Today’s video games tap into who we are as people, and into the existing systems of our world. Kill Screen Magazine strives to explore these ideas of human behavior, aiming to reach a more mature demographic.
“Everyone’s a gamer– you’ve just got to find the right game.”
Jamin Brophy-Warren, Editor of Kill Screen Magazine
Games are no longer bound to dorm rooms and they aren’t just for our middle school aged little brothers anymore. Today’s “video” games, packed with state-of-the-art motion graphics and advanced artificial intelligence tap into who we are as people, and into the existing systems of our world. Part of playing games is making mistakes, trying different techniques and testing human behaviors. And a new publication, Kill Screen Magazine, strives to explore these ideas of human behavior aiming to reach the market of 25-34 year old wealthy, urban, culturally elite males.
The idea for Kill Screen was born while Jamin Brophy-Warren was hanging out with pal and fellow Pitchfork writer Chris Dahlen in March 2009 at the Gamers Developing Conference in San Francisco. The two began commiserating over the lack of a Tom Wolfe or Chuck Klosterman of video game writing. “Sure there were tons of bloggers dedicated to the subject,” Jamin says, “But there wasn’t anything high-end and intellectual publication on gaming. So we said, let’s do this.”

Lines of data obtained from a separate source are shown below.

-- ==== Sys2Proof/Laws/Functions.lean ====
section
/-! SUPPORT. One law per pure function of the unit, which says once what it computes: the bits of a shift or rotate
(spec/41_shift_rotate.md R101 to R105), the bit counts by their bits (spec/40_bit_primitives.md R80 to R82), the exactness of the carry
adder (spec/42_carry_adder.md R130, R131), and `BUILDC`'s three outcomes (spec/45_binary64_codec.md R229). -/

namespace Sys2Proof.Machine

/-! ### Shifts and rotates, bit by bit -/

section Bits
variable {w : Nat} (v : BitVec w) {n i : Nat}

theorem getLsbD_ofNat_mul (k : Nat) (hi : i < w) :
    (BitVec.ofNat w (v.toNat * 2 ^ k)).getLsbD i = (decide (k ≤ i) && v.getLsbD (i - k)) := by
  rw [BitVec.getLsbD_ofNat, decide_eq_true hi, Bool.true_and, Nat.testBit_mul_two_pow]
  rfl

theorem getLsbD_ofNat_div (k : Nat) (hi : i < w) :
    (BitVec.ofNat w (v.toNat / 2 ^ k)).getLsbD i = v.getLsbD (i + k) := by
  rw [BitVec.getLsbD_ofNat, decide_eq_true hi, Bool.true_and, Nat.testBit_div_two_pow]
  rfl

/-- `shl` bit by bit (R101). -/
theorem getLsbD_shl (hi : i < w) :
    (shl v n).getLsbD i = (decide (n % w ≤ i) && v.getLsbD (i - n % w)) := getLsbD_ofNat_mul v _ hi

/-- `shr` bit by bit (R102). -/
theorem getLsbD_shr (hi : i < w) : (shr v n).getLsbD i = v.getLsbD (i + n % w) := getLsbD_ofNat_div v _ hi

/-- `sar` is the arithmetic shift of the reduced amount (R103). -/
theorem sar_eq : sar v n = v.sshiftRight (n % w) := by
  apply BitVec.eq_of_toInt_eq
  have h : Int.fdiv v.toInt (2 ^ (n % w)) = (v.sshiftRight (n % w)).toInt := by
    rw [BitVec.toInt_sshiftRight, Int.shiftRight_eq_div_pow, Int.fdiv_eq_ediv_of_nonneg _ (by positivity)]
    push_cast
    rfl
  rw [sar, h, BitVec.ofInt_toInt]

/-- `sar` bit by bit (R103): the sign bit fills. -/
theorem getLsbD_sar (hi : i < w) :
    (sar v n).getLsbD i = if i + n % w < w then v.getLsbD (i + n % w) else v.getLsbD (w - 1) := by
  rw [sar_eq, BitVec.getLsbD_sshiftRight, Nat.add_comm (n % w) i]
  have : ¬ w ≤ i := by omega
  simp [this, BitVec.msb_eq_getLsbD_last]

/-- `rol` bit by bit (R104): bit i comes from bit `(i - k) mod w`. -/
theorem getLsbD_rol (hi : i < w) : (rol v n).getLsbD i = v.getLsbD ((i + (w - n % w)) % w) := by
  have hk : n % w < w := Nat.mod_lt _ (by omega)
  simp only [rol]
  generalize n % w = k at hk ⊢
  split
  · next h => rw [h, Nat.sub_zero, Nat.add_mod_right, Nat.mod_eq_of_lt hi]
  · next h =>
    rw [BitVec.getLsbD_or, getLsbD_ofNat_mul _ _ hi, getLsbD_ofNat_div _ _ hi]
    by_cases hki : k ≤ i
    · rw [decide_eq_true hki, BitVec.getLsbD_of_ge v (i + (w - k)) (by omega), Bool.true_and, Bool.or_false,
        show i + (w - k) = (i - k) + w by omega, Nat.add_mod_right, Nat.mod_eq_of_lt (by omega)]
    · rw [decide_eq_false hki, Bool.false_and, Bool.false_or, Nat.mod_eq_of_lt (by omega)]

/-- `ror` bit by bit (R105): bit i comes from bit `(i + k) mod w`. -/
theorem getLsbD_ror (hi : i < w) : (ror v n).getLsbD i = v.getLsbD ((i + n % w) % w) := by
  have hk : n % w < w := Nat.mod_lt _ (by omega)
  simp only [ror]
  generalize n % w = k at hk ⊢
  split
  · next h => rw [h, Nat.add_zero, Nat.mod_eq_of_lt hi]
  · next h =>
    rw [BitVec.getLsbD_or, getLsbD_ofNat_mul _ _ hi, getLsbD_ofNat_div _ _ hi]
    by_cases hki : w - k ≤ i
    · rw [decide_eq_true hki, BitVec.getLsbD_of_ge v (i + k) (by omega), Bool.true_and, Bool.false_or,
        show i + k = (i - (w - k)) + w by omega, Nat.add_mod_right, Nat.mod_eq_of_lt (by omega)]
    · rw [decide_eq_false hki, Bool.false_and, Bool.or_false, Nat.mod_eq_of_lt (by omega)]

end Bits

/-! ### Bit counts -/

section Counts
variable {w : Nat} (v : BitVec w)

theorem zerosBelow_cases (n : Nat) :
    (zerosBelow v n = n ∧ ∀ j, j < n → v.getLsbD j = false) ∨
    (zerosBelow v n < n ∧ v.getLsbD (n - 1 - zerosBelow v n) = true ∧
      ∀ j, n - 1 - zerosBelow v n < j → j < n → v.getLsbD j = false) := by
  induction n with
  | zero => exact .inl ⟨rfl, fun j hj => absurd hj (by omega)⟩
  | succ n ih =>
    rw [zerosBelow]
    by_cases hb : v.getLsbD n = true
    · rw [if_pos hb]
      exact .inr ⟨by omega, by simpa using hb, fun j h1 h2 => absurd h1 (by omega)⟩
    · rw [if_neg hb]
      obtain ⟨h1, h2⟩ | ⟨h1, h2, h3⟩ := ih
      · refine .inl ⟨by omega, fun j hj => ?_⟩
        by_cases hjn : j = n
        · subst hjn; simpa using hb
        · exact h2 j (by omega)
      · refine .inr ⟨by omega, by rwa [show n + 1 - 1 - (zerosBelow v n + 1) = n - 1 - zerosBelow v n by omega],
          fun j h4 h5 => ?_⟩
        by_cases hjn : j = n
        · subst hjn; simpa using hb
        · exact h3 j (by omega) (by omega)

theorem zerosAbove_cases (n : Nat) (hn : n ≤ w) :
    (zerosAbove v n = n ∧ ∀ j, w - n ≤ j → j < w → v.getLsbD j = false) ∨
    (zerosAbove v n < n ∧ v.getLsbD (w - n + zerosAbove v n) = true ∧
      ∀ j, w - n ≤ j → j < w - n + zerosAbove v n → v.getLsbD j = false) := by
  induction n with
  | zero => exact .inl ⟨rfl, fun j hj => by omega⟩
  | succ n ih =>
    rw [zerosAbove]
    by_cases hb : v.getLsbD (w - (n + 1)) = true
    · rw [if_pos hb]
      exact .inr ⟨by omega, hb, fun j h1 h2 => absurd h1 (by omega)⟩
    · rw [if_neg hb]
      obtain ⟨h1, h2⟩ | ⟨h1, h2, h3⟩ := ih (by omega)
      · refine .inl ⟨by omega, fun j hj hw => ?_⟩
        by_cases hjn : j = w - (n + 1)
        · subst hjn; simpa using hb
        · exact h2 j (by omega) hw
      · refine .inr ⟨by omega, by rwa [show w - (n + 1) + (zerosAbove v n + 1) = w - n + zerosAbove v n by omega],
          fun j h4 h5 => ?_⟩
        by_cases hjn : j = w - (n + 1)
        · subst hjn; simpa using hb
        · exact h3 j (by omega) (by omega)

/-- `clz`: all bits are 0 and it is w, or it leads to the highest bit that is 1 (R80). -/
theorem clz_cases : (clz v = w ∧ v = 0) ∨
    (clz v < w ∧ v.getLsbD (w - 1 - clz v) = true ∧ ∀ j, w - 1 - clz v < j → j < w → v.getLsbD j = false) := by
  obtain ⟨h1, h2⟩ | h := zerosBelow_cases v w
  · exact .inl ⟨h1, BitVec.eq_of_getLsbD_eq fun i hi => by simpa using h2 i hi⟩
  · exact .inr h

/-- `ctz`: all bits are 0 and it is w, or it is the place of the lowest bit that is 1 (R81). -/
theorem ctz_cases : (ctz v = w ∧ v = 0) ∨
    (ctz v < w ∧ v.getLsbD (ctz v) = true ∧ ∀ j, j < ctz v → v.getLsbD j = false) := by
  obtain ⟨h1, h2⟩ | ⟨h1, h2, h3⟩ := zerosAbove_cases v w le_rfl
  · exact .inl ⟨h1, BitVec.eq_of_getLsbD_eq fun i hi => by simpa using h2 i (by omega) hi⟩
  · refine .inr ⟨h1, ?_, fun j hj => h3 j (by omega) (by rw [Nat.sub_self, Nat.zero_add]; exact hj)⟩
    rwa [Nat.sub_self, Nat.zero_add] at h2

theorem onesBelow_eq_sum (n : Nat) : onesBelow v n = ∑ i ∈ Finset.range n, (v.getLsbD i).toNat := by
  induction n with
  | zero => rfl
  | succ n ih => rw [onesBelow, ih, Finset.sum_range_succ]

/-- `popcnt` is the sum of the bits (R82). -/
theorem popcnt_eq_sum : popcnt v = ∑ i ∈ Finset.range w, (v.getLsbD i).toNat := onesBelow_eq_sum v w

theorem clz_le : clz v ≤ w := by
  obtain ⟨h, _⟩ | ⟨h, _⟩ := clz_cases v <;> omega

theorem ctz_le : ctz v ≤ w := by
  obtain ⟨h, _⟩ | ⟨h, _⟩ := ctz_cases v <;> omega

theorem popcnt_le : popcnt v ≤ w := by
  rw [popcnt_eq_sum]
  calc _ ≤ ∑ _i ∈ Finset.range w, 1 := Finset.sum_le_sum fun i _ => Bool.toNat_le _
    _ = w := by simp

end Counts

/-- A bit count fits in the 7 bits of its result (R84). -/
theorem countWord_eq {n : Nat} (h : n ≤ 64) : countWord n = BitVec.ofNat 64 n := by
  apply BitVec.eq_of_toNat_eq
  simp only [countWord, zext64, BitVec.toNat_setWidth, BitVec.toNat_ofNat]
  omega

/-! ### The carry adder -/

/-- The pair of `adc` is the exact sum (R130). -/
theorem adc_exact (a b : Word) (c : Bool) :
    (adc a b c).2.toNat * 2 ^ 64 + (adc a b c).1.toNat = a.toNat + b.toNat + c.toNat := by
  have ha := a.isLt
  have hb := b.isLt
  have hc := Bool.toNat_le c
  simp only [adc, BitVec.toNat_ofNat]
  by_cases h : 2 ^ 64 ≤ a.toNat + b.toNat + c.toNat
  · rw [decide_eq_true h, Bool.toNat_true]; omega
  · rw [decide_eq_false h, Bool.toNat_false]; omega

theorem bits64_toNat (k : Int) : ((bits64 k).toNat : Int) = k % 2 ^ 64 := by
  rw [bits64, BitVec.toNat_ofInt, Int.toNat_of_nonneg (Int.emod_nonneg _ (by decide))]
  rfl

/-- The pair of `sbb` is the exact difference (R131). -/
theorem sbb_exact (a b : Word) (c : Bool) :
    ((sbb a b c).1.toNat : Int) - (sbb a b c).2.toNat * 2 ^ 64 = a.toNat - b.toNat - c.toNat := by
  have ha := a.isLt
  have hb := b.isLt
  have hc := Bool.toNat_le c
  simp only [sbb, bits64_toNat]
  by_cases h : a.toNat < b.toNat + c.toNat
  · rw [decide_eq_true h, Bool.toNat_true]; omega
  · rw [decide_eq_false h, Bool.toNat_false]; omega

/-! ### The three outcomes of BUILDC (R229, R258) -/

section Buildc
variable {rd ra rb rc : Reg} {s : State}

theorem execBuildc_range (h : rangeOk (s.readExponent rc) = false) : execBuildc rd ra rb rc s = raise .rangeError s :=
  if_pos h

theorem execBuildc_invariant (h : rangeOk (s.readExponent rc) = true)
    (hi : invariantOk (s.readX rb) (s.readExponent rc) = false) :
    execBuildc rd ra rb rc s = raise .invariantViolation s := by
  rw [execBuildc, h, if_neg (by decide), if_pos hi]

theorem execBuildc_valid (h : valid (s.readX rb) (s.readExponent rc) = true) :
    execBuildc rd ra rb rc s = execBuild rd ra rb rc s := by
  rw [valid, Bool.and_eq_true] at h
  rw [execBuildc, h.1, h.2, if_neg (by decide), if_neg (by decide), execBuild]

end Buildc

/-! ### The fields of a pattern -/

/-- The pattern of `build_binary64` as a number (R222). -/
theorem buildBinary64_toNat (s : Bool) (m : Word) (e : Int) :
    ((buildBinary64 s m e).toNat : Int) = s.toNat * 2 ^ 63 + (e + 1023) % 2048 * 2 ^ 52 + (m.toNat % 2 ^ 52 : Nat) := by
  have hE : ((BitVec.ofInt 11 (e + 1023)).toNat : Int) = (e + 1023) % 2048 := by
    rw [BitVec.toNat_ofInt, Int.toNat_of_nonneg (Int.emod_nonneg _ (by decide))]; rfl
  have hm : (m.extractLsb' 0 52).toNat = m.toNat % 2 ^ 52 := by
    rw [BitVec.extractLsb'_toNat, Nat.shiftRight_zero]
  have hs : (BitVec.ofBool s).toNat = s.toNat := by cases s <;> rfl
  unfold buildBinary64
  rw [BitVec.toNat_append, ← Nat.shiftLeft_add_eq_or_of_lt (BitVec.isLt _), Nat.shiftLeft_eq, BitVec.toNat_append,
    ← Nat.shiftLeft_add_eq_or_of_lt (BitVec.isLt _), Nat.shiftLeft_eq, hm, hs]
  push_cast
  rw [hE]
  ring

/-- The biased exponent field as a number (R221). -/
theorem biasedExponent_eq (p : Word) : biasedExponent p = p.toNat / 2 ^ 52 % 2048 := by
  rw [biasedExponent, BitVec.extractLsb'_toNat, Nat.shiftRight_eq_div_pow]

theorem fraction_toNat (p : Word) : (fraction p).toNat = p.toNat % 2 ^ 52 := by
  rw [fraction, BitVec.extractLsb'_toNat, Nat.shiftRight_zero]

/-- The mantissa of `split_binary64` as a number (R224). -/
theorem splitMantissa_toNat (p : Word) :
    (splitBinary64 p).mantissa.toNat = p.toNat % 2 ^ 52 + if isExceptional p then 0 else 2 ^ 52 := by
  have hf : p.toNat % 2 ^ 52 < 2 ^ 52 := Nat.mod_lt _ (by decide)
  simp only [splitBinary64]
  split
  · rw [BitVec.toNat_append, ← Nat.shiftLeft_add_eq_or_of_lt (BitVec.isLt _), fraction_toNat]
    simp
  · rw [BitVec.toNat_append, ← Nat.shiftLeft_add_eq_or_of_lt (BitVec.isLt _), fraction_toNat,
      show (0#11 ++ 1#1 : BitVec 12) = 1#12 from rfl]
    simp; omega

end Sys2Proof.Machine
end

Prior to launching Kill Screen, 27-year-old Jamin Brophy-Warren graduated from Harvard University in ’04 with a focus on cultural theory and then spent four years as a reporter at the Wall Street Journal carving out a niche focused on Nintendo wii and the gaming world. He first started playing games on a set called Coleco Vision when he was six years old. Jamin spent much of his youth listening to punk music and playing video games with his father. “My dad called it ‘Playstation Parenting’,” Jamin recalls with a smile. Now his favorite new video games is Heavy Rain.
The publication’s mission is to explore the question, “What does it mean to play games?”
“The question is deliberately open ended and context specific, says Jamin, but he says, “Games are people to me. They represent who we are and how we think about the world. In fact, I’m most myself when I play games.”
If Jamin has his way, Kill Screen will be to video gaming what early Rolling Stone was to rock n’ roll or what Wired was to tech. What separates Kill Screen from most magazines on the newstands is its glossy Monocle like feel, it’s small i-Pad size, its impressive roster of (mostly unpaid) writers and best of all, its drop dead gorgeous design.
For Issue 0, Kill Screen’s writers included Gamasutra’s Leigh Alexander, author Tom Bissell, Colbert Report writer Rob Dubbin, Onion writer Zack Handlen, law student L.B. Jeffries, Paste writer Jason Killingsworth, Crispy Gamer editor Ryan Kuo, and LA Times writer Matthew Shaer. Philadelphia based art director Anthony Smyrski is the creative mind behind the magazine’s breathtaking look.
In Fall 2009, Kill Screen received most of its seed money from the fund-raising website, Kickstarter.com. “It was cool,” says Jamin, “Because we were able to figure out if our idea was good or not, who are audience would be (particularly those who put their money where there mouth is).” On Kickstarter.com, Kill Screen received almost $6,000 from 160 backers and have since backed 5 other Kickstarter projects.
So what’s in a name? Kill Screens are found at the end of many classic arcade games and if you are a serious gamer, you may recall the infamous kill screen which appears at the 256th level of the game, Pac-Man. When a player reaches this level, the screen dissolves into a pattern of random symbols and letters due to an internal 8-bit related programming error.
UK based technology and music journalist, Duncan Geere says,
“I loved the first issue of Kill Screen. While it was expensive and a bit slow to ship from the States, I love the idea, the concept and execution.”
While each issue sells for $20 in the US and $35 internationally, in the age of the iPad, Kill Screen is a novel and elegant twist on modern publishing.
“The magazine is something you want to hold. It’s the sort of thing you’d want to pass on to your children. We want it to be an heirloom,” Jamin says.